Saved data entries:
<<<<

-- ==== Sys2Proof/Laws/Memory.lean ====
section
/-! SUPPORT. What the data RAM operations do to a byte, to a word and to an element of COEF and PCM, and that
each keeps the canonical form (R40-R43, R64). -/

namespace Sys2Proof.Machine

/-! Bytes. -/

theorem readByte_writeBytes (m : Memory) (a : Nat) (bs : List Byte) (x : Nat) :
    readByte (writeBytes m a bs) x =
      if a ≤ x ∧ x < a + bs.length then bs.getD (x - a) 0 else readByte m x :=
  storeGet_write m a bs x

theorem readByte_eraseBytes (m : Memory) (a n x : Nat) :
    readByte (eraseBytes m a n) x = if a ≤ x ∧ x < a + n then 0 else readByte m x :=
  storeGet_erase m a n x

/-! Words. -/

@[simp] theorem bytesWord_wordBytes (w : Word) :
    bytesWord (w.extractLsb' 0 8) (w.extractLsb' 8 8) (w.extractLsb' 16 8) (w.extractLsb' 24 8) = w := by
  unfold bytesWord
  ext i hi
  simp only [BitVec.getElem_append, BitVec.getElem_extractLsb']
  split
  · simp [BitVec.getLsbD_eq_getElem hi]
  · split
    · rw [← BitVec.getLsbD_eq_getElem hi]; congr 1; omega
    · split
      · rw [← BitVec.getLsbD_eq_getElem hi]; congr 1; omega
      · rw [← BitVec.getLsbD_eq_getElem hi]; congr 1; omega

@[simp] theorem wordBytes_length (w : Word) : (wordBytes w).length = 4 := rfl

@[simp] theorem flatMap_wordBytes_length (ws : List Word) : (ws.flatMap wordBytes).length = 4 * ws.length := by
  induction ws with
  | nil => rfl
  | cons w ws ih => simp only [List.flatMap_cons, List.length_append, ih, wordBytes_length, List.length_cons]; omega

@[simp] theorem wordBytes_zero (k : Nat) : (wordBytes 0).getD k 0 = 0 := by
  rcases k with _ | _ | _ | _ | k <;> rfl

theorem flatMap_wordBytes_getD (ws : List Word) (i k : Nat) (hk : k < 4) :
    (ws.flatMap wordBytes).getD (4 * i + k) 0 = (wordBytes (ws.getD i 0)).getD k 0 := by
  induction ws generalizing i with
  | nil =>
    simp only [List.flatMap_nil, List.getD_nil]
    exact (wordBytes_zero k).symm
  | cons w ws ih =>
    cases i with
    | zero =>
      simp only [List.flatMap_cons, Nat.mul_zero, Nat.zero_add, List.getD_cons_zero]
      rw [List.getD_append _ _ _ _ (by simpa using hk)]
    | succ i =>
      simp only [List.flatMap_cons, List.getD_cons_succ]
      rw [List.getD_append_right _ _ _ _ (by simp only [wordBytes_length]; omega), ← ih i]
      congr 1
      simp only [wordBytes_length]; omega

/-- A byte after a write of words: the written word's byte, or as before. -/
theorem readByte_writeWords (m : Memory) (a : Nat) (ws : List Word) (x : Nat) :
    readByte (writeWords m a ws) x =
      if a ≤ x ∧ x < a + 4 * ws.length then (wordBytes (ws.getD ((x - a) / 4) 0)).getD ((x - a) % 4) 0
      else readByte m x := by
  unfold writeWords
  rw [readByte_writeBytes, flatMap_wordBytes_length]
  split
  · rw [← flatMap_wordBytes_getD _ _ _ (Nat.mod_lt _ (by omega)), Nat.div_add_mod]
  · rfl

/-- A word after a write of words, at a multiple of 4 from the write's start. -/
theorem readWord_writeWords (m : Memory) (a : Nat) (ws : List Word) (x : Nat)
    (h : x + 4 ≤ a ∨ (a ≤ x ∧ (x - a) % 4 = 0)) :
    readWord (writeWords m a ws) x =
      if a ≤ x ∧ x < a + 4 * ws.length then ws.getD ((x - a) / 4) 0 else readWord m x := by
  unfold readWord
  simp only [readByte_writeWords]
  rcases h with h | ⟨h₁, h₂⟩
  · rw [if_neg (by omega), if_neg (by omega), if_neg (by omega), if_neg (by omega), if_neg (by omega)]
  · by_cases hx : x < a + 4 * ws.length
    · have e₀ : (x - a) % 4 = 0 := h₂
      have d₁ : (x + 1 - a) / 4 = (x - a) / 4 := by omega
      have d₂ : (x + 2 - a) / 4 = (x - a) / 4 := by omega
      have d₃ : (x + 3 - a) / 4 = (x - a) / 4 := by omega
      have m₁ : (x + 1 - a) % 4 = 1 := by omega
      have m₂ : (x + 2 - a) % 4 = 2 := by omega
      have m₃ : (x + 3 - a) % 4 = 3 := by omega
      rw [if_pos ⟨h₁, hx⟩, if_pos (by omega), if_pos (by omega), if_pos (by omega), if_pos (by omega),
        d₁, d₂, d₃, m₁, m₂, m₃, e₀]
      exact bytesWord_wordBytes _
    · rw [if_neg (by omega), if_neg (by omega), if_neg (by omega), if_neg (by omega), if_neg (by omega)]

/-- A word after an erasure, at a multiple of 4 from its start. -/
theorem readWord_eraseBytes (m : Memory) (a n x : Nat)
    (h : x + 4 ≤ a ∨ (a ≤ x ∧ (x - a) % 4 = 0)) :
    readWord (eraseBytes m a (4 * n)) x =
      if a ≤ x ∧ x < a + 4 * n then 0 else readWord m x := by
  unfold readWord
  simp only [readByte_eraseBytes]
  rcases h with h | ⟨h₁, h₂⟩
  · rw [if_neg (by omega), if_neg (by omega), if_neg (by omega), if_neg (by omega), if_neg (by omega)]
  · by_cases hx : x < a + 4 * n
    · rw [if_pos ⟨h₁, hx⟩, if_pos (by omega), if_pos (by omega), if_pos (by omega), if_pos (by omega)]
      rfl
    · rw [if_neg (by omega), if_neg (by omega), if_neg (by omega), if_neg (by omega), if_neg (by omega)]

/-- Two memories with the same bytes have the same words. -/
theorem readWord_congr {m m' : Memory} {a : Nat} (h : ∀ k, k < 4 → readByte m (a + k) = readByte m' (a + k)) :
    readWord m a = readWord m' a := by
  unfold readWord
  rw [show readByte m a = readByte m' a from h 0 (by omega), h 1 (by omega), h 2 (by omega), h 3 (by omega)]

/-! Elements of COEF (R41). A list starts and ends inside its channel. -/

theorem coef_writeWords (m : Memory) (c lo : Nat) (ws : List Word) (c' i : Nat)
    (hw : lo + ws.length ≤ 4096) (hi : i < 4096) :
    coef (writeWords m (coefAddr c lo) ws) c' i =
      if c' = c ∧ lo ≤ i ∧ i < lo + ws.length then ws.getD (i - lo) 0 else coef m c' i := by
  unfold coef coefAddr
  rw [readWord_writeWords _ _ _ _ (by omega)]
  by_cases h : c' = c ∧ lo ≤ i ∧ i < lo + ws.length
  · obtain ⟨rfl, h₁, h₂⟩ := h
    rw [if_pos (by omega), if_pos (by omega)]
    congr 1; omega
  · rw [if_neg h, if_neg]
    intro h'
    apply h
    have : c' = c := by omega
    subst this
    omega

theorem coef_eraseBytes (m : Memory) (c lo n : Nat) (c' i : Nat)
    (hw : lo + n ≤ 4096) (hi : i < 4096) :
    coef (eraseBytes m (coefAddr c lo) (4 * n)) c' i =
      if c' = c ∧ lo ≤ i ∧ i < lo + n then 0 else coef m c' i := by
  unfold coef coefAddr
  rw [readWord_eraseBytes _ _ _ _ (by omega)]
  by_cases h : c' = c ∧ lo ≤ i ∧ i < lo + n
  · obtain ⟨rfl, h₁, h₂⟩ := h
    rw [if_pos (by omega), if_pos (by omega)]
  · rw [if_neg h, if_neg]
    intro h'
    apply h
    have : c' = c := by omega
    subst this
    omega

theorem coef_mapCoef (m : Memory) (c lo hi : Nat) (f : F32 → F32) (c' i : Nat)
    (hw : hi ≤ 4096) (hi' : i < 4096) :
    coef (mapCoef m c lo hi f) c' i =
      if c' = c ∧ lo ≤ i ∧ i < hi then f (coef m c i) else coef m c' i := by
  unfold mapCoef
  by_cases hl : lo ≤ hi
  · rw [coef_writeWords _ _ _ _ _ _ (by simp; omega) hi']
    simp only [List.length_map, List.length_range']
    by_cases h : c' = c ∧ lo ≤ i ∧ i < hi
    · rw [if_pos (by omega), if_pos h, List.getD_eq_getElem?_getD, List.getElem?_map,
        List.getElem?_range' (by omega)]
      obtain ⟨rfl, h₁, h₂⟩ := h
      simp only [Option.map_some, Option.getD_some]
      congr 2; omega
    · rw [if_neg (by omega), if_neg h]
  · have e : hi - lo = 0 := by omega
    rw [if_neg (by omega), e]
    unfold coef
    rw [List.range'_zero, List.map_nil]
    unfold readWord
    simp only [readByte_writeWords, List.length_nil]
    rw [if_neg (by omega), if_neg (by omega), if_neg (by omega), if_neg (by omega)]

/-! Elements of PCM (R42). -/

theorem pcm_writeWords (m : Memory) (c lo : Nat) (ws : List Word) (c' i : Nat)
    (hw : lo + ws.length ≤ 6144) (hi : i < 6144) :
    pcm (writeWords m (pcmAddr c lo) ws) c' i =
      if c' = c ∧ lo ≤ i ∧ i < lo + ws.length then ws.getD (i - lo) 0 else pcm m c' i := by
  unfold pcm pcmAddr
  rw [readWord_writeWords _ _ _ _ (by omega)]
  by_cases h : c' = c ∧ lo ≤ i ∧ i < lo + ws.length
  · obtain ⟨rfl, h₁, h₂⟩ := h
    rw [if_pos (by omega), if_pos (by omega)]
    congr 1; omega
  · rw [if_neg h, if_neg]
    intro h'
    apply h
    have : c' = c := by omega
    subst this
    omega

theorem pcm_eraseBytes (m : Memory) (c lo n : Nat) (c' i : Nat)
    (hw : lo + n ≤ 6144) (hi : i < 6144) :
    pcm (eraseBytes m (pcmAddr c lo) (4 * n)) c' i =
      if c' = c ∧ lo ≤ i ∧ i < lo + n then 0 else pcm m c' i := by
  unfold pcm pcmAddr
  rw [readWord_eraseBytes _ _ _ _ (by omega)]
  by_cases h : c' = c ∧ lo ≤ i ∧ i < lo + n
  · obtain ⟨rfl, h₁, h₂⟩ := h
    rw [if_pos (by omega), if_pos (by omega)]
  · rw [if_neg h, if_neg]
    intro h'
    apply h
    have : c' = c := by omega
    subst this
    omega

/-! The canonical form. -/

theorem wf_writeBytes (m : Memory) (a : Nat) (bs : List Byte) (h : Memory.wf m = true) :
    Memory.wf (writeBytes m a bs) = true :=
  storeWf_write m a bs h

theorem wf_writeWords (m : Memory) (a : Nat) (ws : List Word) (h : Memory.wf m = true) :
    Memory.wf (writeWords m a ws) = true :=
  wf_writeBytes m a _ h

theorem wf_eraseBytes (m : Memory) (a n : Nat) (h : Memory.wf m = true) :
    Memory.wf (eraseBytes m a n) = true :=
  storeWf_erase m a n h

theorem wf_mapCoef (m : Memory) (c lo hi : Nat) (f : F32 → F32) (h : Memory.wf m = true) :
    Memory.wf (mapCoef m c lo hi f) = true :=
  wf_writeWords m _ _ h

/-- The memory after reset has the canonical form. -/
theorem reset_mem_wf : Memory.wf State.reset.mem = true := rfl

/-- A fold of operations that keep the canonical form keeps it. -/
theorem wf_foldl {β : Type} (f : Memory → β → Memory)
    (hf : ∀ m b, Memory.wf m = true → Memory.wf (f m b) = true) (bs : List β) (m : Memory)
    (h : Memory.wf m = true) : Memory.wf (bs.foldl f m) = true := by
  induction bs generalizing m with
  | nil => exact h
  | cons b bs ih => exact ih _ (hf m b h)

end Sys2Proof.Machine
end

>>>>

◆ Exercise instructions: Your answer should be the lines above from the one containing "have m₂ : (x" through the one containing "then 0 else coef", copied exactly and with both ends kept.

◆ Written answer:
      have m₂ : (x + 2 - a) % 4 = 2 := by omega
      have m₃ : (x + 3 - a) % 4 = 3 := by omega
      rw [if_pos ⟨h₁, hx⟩, if_pos (by omega), if_pos (by omega), if_pos (by omega), if_pos (by omega),
        d₁, d₂, d₃, m₁, m₂, m₃, e₀]
      exact bytesWord_wordBytes _
    · rw [if_neg (by omega), if_neg (by omega), if_neg (by omega), if_neg (by omega), if_neg (by omega)]

/-- A word after an erasure, at a multiple of 4 from its start. -/
theorem readWord_eraseBytes (m : Memory) (a n x : Nat)
    (h : x + 4 ≤ a ∨ (a ≤ x ∧ (x - a) % 4 = 0)) :
    readWord (eraseBytes m a (4 * n)) x =
      if a ≤ x ∧ x < a + 4 * n then 0 else readWord m x := by
  unfold readWord
  simp only [readByte_eraseBytes]
  rcases h with h | ⟨h₁, h₂⟩
  · rw [if_neg (by omega), if_neg (by omega), if_neg (by omega), if_neg (by omega), if_neg (by omega)]
  · by_cases hx : x < a + 4 * n
    · rw [if_pos ⟨h₁, hx⟩, if_pos (by omega), if_pos (by omega), if_pos (by omega), if_pos (by omega)]
      rfl
    · rw [if_neg (by omega), if_neg (by omega), if_neg (by omega), if_neg (by omega), if_neg (by omega)]

/-- Two memories with the same bytes have the same words. -/
theorem readWord_congr {m m' : Memory} {a : Nat} (h : ∀ k, k < 4 → readByte m (a + k) = readByte m' (a + k)) :
    readWord m a = readWord m' a := by
  unfold readWord
  rw [show readByte m a = readByte m' a from h 0 (by omega), h 1 (by omega), h 2 (by omega), h 3 (by omega)]

/-! Elements of COEF (R41). A list starts and ends inside its channel. -/

theorem coef_writeWords (m : Memory) (c lo : Nat) (ws : List Word) (c' i : Nat)
    (hw : lo + ws.length ≤ 4096) (hi : i < 4096) :
    coef (writeWords m (coefAddr c lo) ws) c' i =
      if c' = c ∧ lo ≤ i ∧ i < lo + ws.length then ws.getD (i - lo) 0 else coef m c' i := by
  unfold coef coefAddr
  rw [readWord_writeWords _ _ _ _ (by omega)]
  by_cases h : c' = c ∧ lo ≤ i ∧ i < lo + ws.length
  · obtain ⟨rfl, h₁, h₂⟩ := h
    rw [if_pos (by omega), if_pos (by omega)]
    congr 1; omega
  · rw [if_neg h, if_neg]
    intro h'
    apply h
    have : c' = c := by omega
    subst this
    omega

theorem coef_eraseBytes (m : Memory) (c lo n : Nat) (c' i : Nat)
    (hw : lo + n ≤ 4096) (hi : i < 4096) :
    coef (eraseBytes m (coefAddr c lo) (4 * n)) c' i =
      if c' = c ∧ lo ≤ i ∧ i < lo + n then 0 else coef m c' i := by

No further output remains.